_Exercise:_ Up to and including the line that contains "namespace Sys2Proof.Tests", reproduce every line exactly, beginning with the first line below.

_Data excerpts:_
-- ==== Sys2Proof/Tests/Slice0.lean ====
section
/-!
SUPPORT. Checks of the model against words and results written out from spec/, and for each obligation with hypotheses a concrete
case that meets them (`witness_<name of the obligation>`). Expected results are those of spec/95_test_vectors.md, or are counted
out by hand from the rule a test names.
-/

open Sys2Proof Sys2Proof.Machine

namespace Sys2Proof.Tests

-- One test after the other: checked all at once, the tests' threads would pass the memory limit.
set_option Elab.async false

/-! ## Well-formedness: R116, the ILLEGAL rows -/

theorem test_wellFormed_fill : (Instr.fill 1 2).wellFormed = false ∧ (Instr.fill 1 1).wellFormed = true := by decide
theorem test_wellFormed_dnew : (Instr.dnew 1 1 2).wellFormed = false ∧ (Instr.dnew 0 0 1).wellFormed = true := by decide
theorem test_wellFormed_bright : (Instr.bright 1 256).wellFormed = false ∧ (Instr.bright 1 (-1)).wellFormed = false
    ∧ (Instr.bright 1 255).wellFormed = true := by decide

/-! ## Decoding: the words of spec/95_test_vectors.md section 2 -/

theorem test_decode_lifecycle :
    decode [0x01000000, 0x0000000A, 0x00000005] = .ok (.fnew 10 5) ∧
    decode [0x02000100] = .ok (.fcopy 1) ∧
    decode [0x03000201] = .ok (.fassign 2 1) ∧
    decode [0x04000200] = .ok (.ffree 2) ∧
    decode [0x05000000, 0x00000002, 0x00000001, 0x00000001] = .ok (.dnew 2 1 1) := by decide +kernel

theorem test_decode_pixel :
    decode [0x10300100, 0x00000004, 0x00000003] = .ok (.setpix .nor 1 4 3) ∧
    decode [0x11000100, 0x00000004, 0x00000003] = .ok (.getpix 1 4 3) ∧
    decode [0x12000100, 0x00000001] = .ok (.fill 1 1) := by decide +kernel

theorem test_decode_drawing :
    decode [0x13400100, 0x00000000, 0x00000000, 0x00000009, 0x00000004] = .ok (.line .xor 1 0 0 9 4) ∧
    decode [0x14100100, 0x00000005, 0x00000002, 0x00000002] = .ok (.circle .off 1 5 2 2) ∧
    decode [0x15200100, 0x00000000, 0x00000000, 0x00000009, 0x00000004] = .ok (.box .or 1 0 0 9 4) ∧
    decode [0x16500100, 0x00000001, 0x00000001, 0x00000002, 0x00000002] = .ok (.fbox .inverse 1 1 1 2 2) := by
  decide +kernel

theorem test_decode_region :
    decode [0x20000100, 0x00000000, 0x00000000, 0x00000001, 0x00000001, 0x00000003, 0x00000002]
      = .ok (.move 1 0 0 1 1 3 2) ∧
    decode [0x21000100, 0x00000002, 0x00000001, 0x00000004, 0x00000003] = .ok (.subf 1 2 1 4 3) ∧
    decode [0x22000201, 0x0000FFFF, 0x0000FFFF] = .ok (.copyin 2 1 (-1) (-1)) ∧
    decode [0x23000100, 0x00000002] = .ok (.scrx 1 2) ∧
    decode [0x24000100, 0x0000FFFD] = .ok (.scry 1 (-3)) ∧
    decode [0x25000100, 0x00000005] = .ok (.marqx 1 5) ∧
    decode [0x26000100, 0x0000FFFF] = .ok (.marqy 1 (-1)) ∧
    decode [0x27000101] = .ok (.swap 1 1) := by decide +kernel

theorem test_decode_display :
    decode [0x30000100, 0x000000C8] = .ok (.bright 1 200) ∧
    decode [0x31000100] = .ok (.start 1) ∧
    decode [0x32000100] = .ok (.stop 1) ∧
    decode [0x33000100] = .ok (.scan 1) := by decide +kernel

/-- The illegal words of section 2, each with the check of R120 it fails. -/
theorem test_decode_illegal :
    decode [0x06000000] = .error .unassignedOpcode ∧
    decode [0xFF000000] = .error .unassignedOpcode ∧
    decode [0x05010000, 1, 1, 0] = .error .reservedField ∧
    decode [0x02100100] = .error .reservedField ∧
    decode [0x01000100, 1, 1] = .error .reservedField ∧
    decode [0x31000102] = .error .reservedField ∧
    decode [0x10700100, 0, 0] = .error .reservedMode ∧
    decode [0x10F00100, 0, 0] = .error .reservedMode ∧
    decode [0x30000100, 0x00010001] = .error .operandUpperHalf ∧
    decode [0x30000100, 0x00000100] = .error .enumeratedOperand ∧
    decode [0x12000100, 0x00000002] = .error .enumeratedOperand ∧
    decode [0x05000000, 1, 1, 2] = .error .enumeratedOperand := by decide +kernel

_Exercise output:_
-- ==== Sys2Proof/Tests/Slice0.lean ====
section
/-!
SUPPORT. Checks of the model against words and results written out from spec/, and for each obligation with hypotheses a concrete
case that meets them (`witness_<name of the obligation>`). Expected results are those of spec/95_test_vectors.md, or are counted
out by hand from the rule a test names.
-/

open Sys2Proof Sys2Proof.Machine

namespace Sys2Proof.Tests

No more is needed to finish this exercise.